The primary outcome was unplanned hospital admission for any cause, defined as first Hospital Episode Statistics episode recorded as an emergency admission, where there has been no prior admission in the same month. Secondary outcomes were (1) diabetes-related emergency admission with a record of a section E10–E14 ICD10 code in the first episode of a Hospital Episode Statistics inpatient spell with no previous such admission in the same month and (2) cardiovascular-related emergency admission with a Chapter IX ICD10 code, again with no such prior admission in the same month.

Covariates

Covariates were measured at baseline and included socio-demographic (age, sex, ethnicity and 2010 patient-level index of multiple deprivation), primary care practice geographical region, lifestyle (body mass index, smoking status and alcohol consumption), and disease- and co-morbidity-related variables. Disease-related variables included years since diabetes diagnosis, number of diabetes complications, as well as the number of glucose lowering therapies prescribed and the presence of insulin prescription – both of which were measured in the six months before cohort entry. Co-morbidities were defined by the number of Quality and Outcomes Framework registers in 2010–2011 on which the patient appeared, number of hospital admissions in the same year and number of prescriptions issued in the six months prior to cohort entry. Supplementary File 2 contains complete variable definitions.

Statistical analysis

Cohort baseline characteristics were summarised, including missingness among variables. Practice-level index of multiple deprivation values were used to impute missing patient-level index of multiple deprivation data. Missing ethnicity and lifestyle variables were imputed using the mice package¹⁷ in RStudio 3.5.1 from the remaining covariates by employing five imputations.

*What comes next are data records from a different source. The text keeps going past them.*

/-- Settles O50: each cycle makes one more slot agree, so after `LATENCY` cycles all do, and then the outputs too. -/
theorem earlierTransactionsLeaveNoTrace : Obligations.EarlierTransactionsLeaveNoTrace := by
  intro s1 s2 n hinputs hlat hn
  have hstart : State.AgreePast s1.latency s1 s2 := by
    refine ⟨hinputs, hlat, ?_⟩
    exact (List.drop_of_length_le (Nat.le_refl _)).trans (List.drop_of_length_le (Nat.le_of_eq hlat.symm)).symm
  have hpast (k : Nat) (hk : s1.latency ≤ k) :
      State.AgreePast 0 (State.advance^[k] s1) (State.advance^[k] s2) := by
    simpa [Nat.sub_eq_zero_of_le hk] using hstart.iterate k
  refine ⟨_, _, cycles_eq_iterate s1 n, cycles_eq_iterate s2 n, (hpast n hn).slots, (hpast n hn).inputs, fun hlt => ?_⟩
  obtain ⟨k, rfl⟩ := Nat.exists_eq_succ_of_ne_zero (Nat.ne_zero_of_lt hlt)
  rw [Function.iterate_succ_apply', Function.iterate_succ_apply']
  exact (hpast k (Nat.le_of_lt_succ hlt)).advance_out_eq

end Sys2Proof.Machine

/-! PROOFS. Binary32 patterns of normal values and the rounding that gives them (R57, R77, log 11). -/

namespace Sys2Proof.Machine

/-! ### Patterns of normal values -/

/-- The pattern of `m * 2^e` units for a significand `m` with its hidden bit, which adds one to the exponent field. -/
def f32Normal (e m : Nat) : F32 := BitVec.ofNat 32 (e * 2 ^ 23 + m)

section
variable {e m : Nat} (he : e ≤ 253) (hlo : 2 ^ 23 ≤ m) (hhi : m < 2 ^ 24)

include he hhi in
theorem f32Normal_toNat : (f32Normal e m).toNat = e * 2 ^ 23 + m := by
  rw [f32Normal, BitVec.toNat_ofNat]
  omega

include he hhi in
theorem f32Normal_isFinite : f32IsFinite (f32Normal e m) = true := by
  rw [f32IsFinite, f32Normal_toNat he hhi, decide_eq_true_iff]
  omega

include he hlo hhi in
theorem f32Normal_exponent : (f32Normal e m).toNat / 2 ^ 23 = e + 1 := by
  rw [f32Normal_toNat he hhi]
  omega

include he hlo hhi in
theorem f32Units_f32Normal : f32Units (f32Normal e m) = m * 2 ^ e := by
  have hfraction : 2 ^ 23 + (f32Normal e m).toNat % 2 ^ 23 = m := by
    rw [f32Normal_toNat he hhi]
    omega
  rw [f32Units, f32Normal_exponent he hlo hhi, if_neg e.succ_ne_zero, hfraction, Nat.add_sub_cancel]

end

/-- A pattern's value is a multiple of the spacing `2^t`, or lies below the values of that spacing. -/
theorem f32Units_cases (b : F32) (t : Nat) : (∃ j, f32Units b = j * 2 ^ t) ∨ f32Units b ≤ 2 ^ 23 * 2 ^ t := by
  have hfraction : b.toNat % 2 ^ 23 < 2 ^ 23 := Nat.mod_lt _ (Nat.two_pow_pos 23)
  rw [f32Units]
  split
  · exact .inr (hfraction.le.trans (Nat.le_mul_of_pos_right _ (Nat.two_pow_pos t)))
  · obtain hlt | hle := Nat.lt_or_ge (b.toNat / 2 ^ 23 - 1) t
    · refine .inr ?_
      calc (2 ^ 23 + b.toNat % 2 ^ 23) * 2 ^ (b.toNat / 2 ^ 23 - 1)
          ≤ 2 ^ 24 * 2 ^ (t - 1) :=
            Nat.mul_le_mul (by omega) (Nat.pow_le_pow_right Nat.two_pos (Nat.le_sub_one_of_lt hlt))
        _ = 2 ^ 23 * 2 ^ t := by rw [← Nat.pow_add, ← Nat.pow_add]; congr 1; omega
    · refine .inl ⟨(2 ^ 23 + b.toNat % 2 ^ 23) * 2 ^ (b.toNat / 2 ^ 23 - 1 - t), ?_⟩
      rw [Nat.mul_assoc, ← Nat.pow_add, Nat.sub_add_cancel hle]

/-! ### Rounding -/

theorem roundHalfEven_mul_right (a b : Nat) {c : Nat} (hc : 0 < c) :
    roundHalfEven (a * c) (b * c) = roundHalfEven a b := by
  simp only [roundHalfEven, Nat.mul_mod_mul_right, Nat.mul_div_mul_right _ _ hc, ← Nat.mul_assoc,
    Nat.mul_lt_mul_right hc]

theorem roundHalfEven_exact (q : Nat) {d : Nat} (hd : 0 < d) : roundHalfEven (q * d) d = q := by
  rw [roundHalfEven, Nat.mul_mod_left, if_pos hd, Nat.mul_div_cancel q hd]
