-- ==== Sys2Proof/Syntax.lean ====
section
/-! DEFINITION. The operations of spec/opcode_table.json: one constructor of Instr for each row. The slot
instructions carry their operands by kind (R58, R154, R183) and their modifiers by name; the events and
host commands carry what the outside world or the choice among pending work supplies. -/

namespace Sys2Proof

/-- An operand position of kind I: a scalar or a q register (R154). -/
inductive IOp where
  | s (n : BitVec 5)
  | q (n : BitVec 3)
  deriving DecidableEq, Repr

/-- An operand position of kind I/P (R154). -/
inductive XOp where
  | i (o : IOp)
  | p (n : BitVec 4)
  deriving DecidableEq, Repr

/-- A predicate operand, p0 to p15. -/
abbrev POp := BitVec 4
/-- A vector operand, v0 to v63. -/
abbrev VOp := BitVec 6
/-- A tile index, t0 to t31. -/
abbrev TIdx := BitVec 5

/-- The fields every slot word has (R56), with the STEP field of format FT (R59). -/
structure Ctl where
  guard  : BitVec 4
  gneg   : Bool
  rtag   : Option TIdx
  sticky : Bool
  stepV  : Bool
  stepR  : BitVec 5
  deriving DecidableEq, Repr

/-- The conditions of CMP and CMPI, codes 0 to 9 (R160). -/
inductive Cond where
  | eq | ne | lt | ge | le | gt | ltu | geu | leu | gtu
  deriving DecidableEq, Repr

/-- The element types of the vector class, codes 0 to 4 (R185). -/
inductive VTy where
  | f32 | f16 | bf16 | i32 | n32
  deriving DecidableEq, Repr

/-- The rounding override RM, codes 0 to 5 (R185). -/
inductive RmSel where
  | fmode | rne | rtz | rup | rdn | rsr
  deriving DecidableEq, Repr

/-- The conditions of VCMP, codes 0 to 7 (R194). -/
inductive VCond where
  | eq | ne | lt | le | gt | ge | un | or
  deriving DecidableEq, Repr

/-- The operations of VRED and VSCAN (R197). -/
inductive RedOp where
  | add | max | min
  deriving DecidableEq, Repr

/-- The narrow formats of VQNT and VDQNT, codes 0 to 5 (R193). -/
inductive NFmt where
  | e4m3 | e5m2 | fp4 | i8 | n8 | i4
  deriving DecidableEq, Repr

/-- The weight formats WFMT, codes 0 to 4 (R206). -/
inductive WFmt where
  | e4m3 | e5m2 | fp4 | bf16 | f16
  deriving DecidableEq, Repr

/-- The scopes of R288. -/
inductive Scope where
  | core | crew | die | pkg | part
  deriving DecidableEq, Repr

/-- The orders of ATOM, CAS and ROP (R274, R281). -/
inductive Ord where
  | relaxed | acq | rel | ar
  deriving DecidableEq, Repr

/-- The kinds of PHASE (R301). -/
inductive PhaseKind where
  | acq | rel | ar
  deriving DecidableEq, Repr

/-- The scopes of TLBI (R260). -/
inductive TlbScope where
  | core | die | pkg | part
  deriving DecidableEq, Repr

/-- The operations of ATOM, codes 0 to 11 (R275). -/
inductive AtomOp where
  | add | and | or | xor | min | max | minu | maxu | swap | inc | dec | fadd
  deriving DecidableEq, Repr

/-- The operations of PFXP (R422). -/
inductive PfxOp where
  | pin | unpin | inv
  deriving DecidableEq, Repr

/-- A fault as a notice carries it from another package (R48): code, node, CORE, task and stamp. -/
structure FaultNotice where
  code  : BitVec 8
  node  : BitVec 8
  core  : BitVec 8
  task  : BitVec 20
  stamp : Nat
  deriving DecidableEq, Repr

/-- An address on which the port may be spoken to (R441). -/
inductive HostAddr where
  | v6 (a : BitVec 128)
  | v4 (a : BitVec 32)
  deriving DecidableEq, Repr

/-- A message of the command protocol as it reaches the port, its payload apart: the address it is sent to, the four words of
its header and its tag (R441, R443). -/
structure HostHdr where
  dst : HostAddr
  w0  : Word
  w1  : Word
  w2  : Word
  w3  : Word
  tag : BitVec 128
  deriving DecidableEq, Repr

/-- SEQ of a message (R443). -/
def HostHdr.seq (h : HostHdr) : BitVec 32 := h.w1.extractLsb' 32 32

/-- The register a REGRD or REGWR names: space, instance and index (R446). -/
structure RegName where
  space : BitVec 8
  inst  : BitVec 12
  index : BitVec 12
  deriving DecidableEq, Repr

/-- The eight words of a start vector (R39). -/
structure StartVector where
  w0 : Word
  w1 : Word
  w2 : Word
  w3 : Word
  w4 : Word
  w5 : Word
  w6 : Word
  w7 : Word
  deriving DecidableEq, Repr

/-- One member of a partition other than this package, as the fabric manager names it at PARTFORM: its
package index and the enabled clusters of its four dies (R20, R24, R446). -/
structure Member where
  pkg    : BitVec 6
  clmask : List (BitVec 9)
  deriving DecidableEq, Repr

/-- A packet as the receiving ports see it (R388, R389, R399): the sender, the fibres and bands over which it is striped and the
channel it came on, its number in the send queue, its counter of the IV, where its payload goes, the payload that it
decrypts to, what came over the wire, and the codewords that the FEC corrected on each fibre (R437). -/
structure Packet where
  src    : BitVec 6
  fibres : BitVec 32
  bands  : BitVec 8
  chan   : BitVec 6
  seq    : Nat
  ctr    : Word
  dest   : Word
  rq     : Bool
  bytes  : List Byte
  wire   : List Byte
  fec    : List (BitVec 5 × Nat)
  deriving DecidableEq, Repr

/-- The operations of a Mantis request (R278). -/
inductive MantisOp where
  | atom (op : AtomOp) (w64 : Bool)
  | cas (w64 : Bool)
  | mcas (nM1 : BitVec 2)
  | enq
  | chase (hM1 : BitVec 4)
  deriving DecidableEq, Repr

/-- A Mantis request of another package's core as a unit of this package receives it (R278 to R280): the source, its
number, the pointer, the operands and the block; `going` and `hops` say that the unit is at work on it, and how far. -/
structure MantisExt where
  node  : BitVec 8
  core  : BitVec 8
  seq   : BitVec 32
  retx  : Bool
  op    : MantisOp
  p     : Word
  b     : Word
  c     : Word
  blk   : List Word
  going : Bool
  hops  : List Nat
  deriving DecidableEq, Repr

/-- A store of another package's core through a peer pointer to this package (R256): 2^w bytes of a value. -/
structure PeerExt where
  p   : Word
  w   : BitVec 2
  val : Word
  deriving DecidableEq, Repr

/-- The Mantis request an event is about: an operation in flight of the stepping core, or one that another package's core
sent to a unit here (R278). -/
inductive MantisReq where
  | own (id : Nat)
  | ext (x : MantisExt)
  deriving DecidableEq, Repr

/-- The peer access an event is about: an operation in flight of the stepping core, or a store of another package's core
(R256). -/
inductive PeerReq where
  | own (id : Nat)
  | ext (x : PeerExt)
  deriving DecidableEq, Repr
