/-- The copy/fabric class (R66). -/
def parseCopy (f : Form) (c : Ctl) : Option Instr :=
  match f.opc.toNat with
  | 0x380 =>
      if f.mod.getLsbD 5 then some (.cpySet c (IOp.ofCode f.a) (IOp.ofCode f.b) (f.mod.extractLsb' 3 2) (f.mod.extractLsb' 0 3)) else some (.cpy c (IOp.ofCode f.d) (IOp.ofCode f.a) (IOp.ofCode f.b) (f.mod.extractLsb' 3 2) (f.mod.extractLsb' 0 3))
  | 0x381 => some (.cpyt c (IOp.ofCode f.d) (IOp.ofCode f.a) (IOp.ofCode f.b) (f.mod.extractLsb' 3 2) (f.mod.extractLsb' 0 3))
  | 0x382 => some (.cpyl c (IOp.ofCode f.a) (f.mod.extractLsb' 3 2) (f.mod.extractLsb' 0 3))
  | 0x383 => some (.kvld c (f.mod.extractLsb' 5 5) (IOp.ofCode f.d) (IOp.ofCode f.a) (IOp.ofCode f.b) (f.mod.extractLsb' 3 2) (f.mod.extractLsb' 0 3))
  | 0x384 =>
      if f.mod.getLsbD 5 then some (.sendRq c (IOp.ofCode f.d) (IOp.ofCode f.a) (IOp.ofCode f.b) (f.mod.extractLsb' 3 2) (f.mod.extractLsb' 0 3)) else some (.send c (IOp.ofCode f.d) (IOp.ofCode f.a) (IOp.ofCode f.b) (f.mod.extractLsb' 3 2) (f.mod.extractLsb' 0 3))
  | 0x385 => some (.jobq c (IOp.ofCode f.a))
  | 0x386 => some (.coll c (IOp.ofCode f.a) (f.mod.extractLsb' 3 2) (f.mod.extractLsb' 0 3))
  | 0x387 => some (.reshard c (f.d.extractLsb' 0 3) (f.d.extractLsb' 3 3) (IOp.ofCode f.a) (f.mod.extractLsb' 3 2) (f.mod.extractLsb' 0 3))
  | 0x388 => some (.slotsel c (IOp.ofCode f.a) (IOp.ofCode f.b))
  | 0x389 => some (.park c (f.mod.extractLsb' 0 8))
  | 0x38A =>
      if f.mod.getLsbD 8 then some (.wakeThr c (f.mod.extractLsb' 0 8) (IOp.ofCode f.a)) else some (.wake c (f.mod.extractLsb' 0 8))
  | 0x38B => some (.linkst c (IOp.ofCode f.d) (IOp.ofCode f.a))
  | _ => none

/-- The instruction whose fields a word holds, before the checks of step 8 of R68. -/
def parse (k : OpClass) (w : BitVec 64) : Option Instr :=
  match k with
  | .scalar => parseScalar (Form.ofWord w) (Ctl.ofWord w)
  | .control => parseControl (Form.ofWord w) (Ctl.ofWord w)
  | .memory => parseMemory (Form.ofWord w) (Ctl.ofWord w)
  | .vector => parseVector (Form.ofWord w) (Ctl.ofWord w)
  | .tensor => parseTensor (Form.ofWord w) (Ctl.ofWordT w)
  | .copy => parseCopy (Form.ofWord w) (Ctl.ofWordT w)

/-- Step 8 of R68: the fields are those of a well-formed instruction and no other bit of the word is set. -/
def checkFields (k : OpClass) (w : BitVec 64) : Except DecodeFault Instr :=
  match parse k w with
  | some i => if i.wf && i.encode == w then .ok i else .error .reservedField
  | none => .error .reservedField

/-- Steps 4 to 8 of R68 for the word of slot S`slot`. -/
def decodeSlot (slot : Nat) (w : BitVec 64) : Except DecodeFault Instr :=
  match opClass (w.extractLsb' 54 10).toNat with
  | none => .error .illegalOpcode
  | some k =>
    if !k.inSlot slot then .error .illegalSlot
    else if (slot < 4 && (w.getLsbD 53 || w.getLsbD 47)) || (!w.getLsbD 53 && w.extractLsb' 48 5 != 0) then
      .error .reservedField
    else if w.getLsbD 47 && !stickyOpcode (w.extractLsb' 54 10).toNat then .error .stickyInvalid
    else checkFields k w

/-- The instruction that the decoder reads from a slot word of the opcode table, in the lowest slot its class
may stand in; the table gives a row one slot word of 64 bits (log entry 12). -/
def decodeTableWord (_nbits w : Nat) : Option Instr :=
  match opClass ((BitVec.ofNat 64 w).extractLsb' 54 10).toNat with
  | none => none
  | some k =>
    match decodeSlot k.slot (BitVec.ofNat 64 w) with
    | .ok i => some i
    | .error _ => none

end Sys2Proof
end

To reduce confounding, logistic regression models, in which each exposure was the response, were used to produce a balanced sample across patient characteristics using nearest neighbour 1:1 propensity score matching through the matchit package,¹⁸ with a caliper of 0.2 for each exposure.¹⁹ Univariate and multivariate Poisson regression models were implemented using the matched samples for each exposure with the respective exposure included as a covariate. Resulting unadjusted and adjusted incidence rate ratios were produced, denoting the differential incidence of each outcome by exposure status, for each exposure. Concordance statistics were computed for each of the multivariate models. A secondary analysis was performed to explore time-to-first hospitalisation from the matched samples. Univariate and multivariate Cox proportional hazard models were implemented, and hazard ratios for the exposure definitions were produced. Sensitivity analyses were conducted for all unplanned admission outcomes to explore the impact of Quality and Outcomes Framework indicator achievement among those who met the remaining two indicators (i.e. participants not considered as the exposure).

Results

Data availability and cohort characteristics

The study included 84,441 adults (44.2% female), registered across 330 practices, who were diagnosed with type 2 diabetes mellitus before 1 April 2010. Table 1 summarises cohort baseline characteristics. The average age was 68.0 (SD 12.5) years with a mean diabetes duration of 7.4 (SD 5.5) years; 83.6% were of white ethnicity, and deprivation was approximately evenly distributed across quintiles. The majority were overweight or obese (83.4%), current or ex-smokers (51.8%), and/or consumed alcohol (70.5%). Individuals experienced an average of 2.4 (SD 1.7) co-morbidities and 1.7 (SD 1.3) diabetic complications. They received a median of 6.0 (interquartile range, IQR 3–12) different prescriptions and an average of 1.3 (SD 1.0) glucose lowering therapies within six months prior to baseline, with insulin prescribed to 12,014 patients (14.2%) in that period.

Table 1.

Baseline characteristics and outcome summaries of the cohort of people with type 2 diabetes (N = 84,441).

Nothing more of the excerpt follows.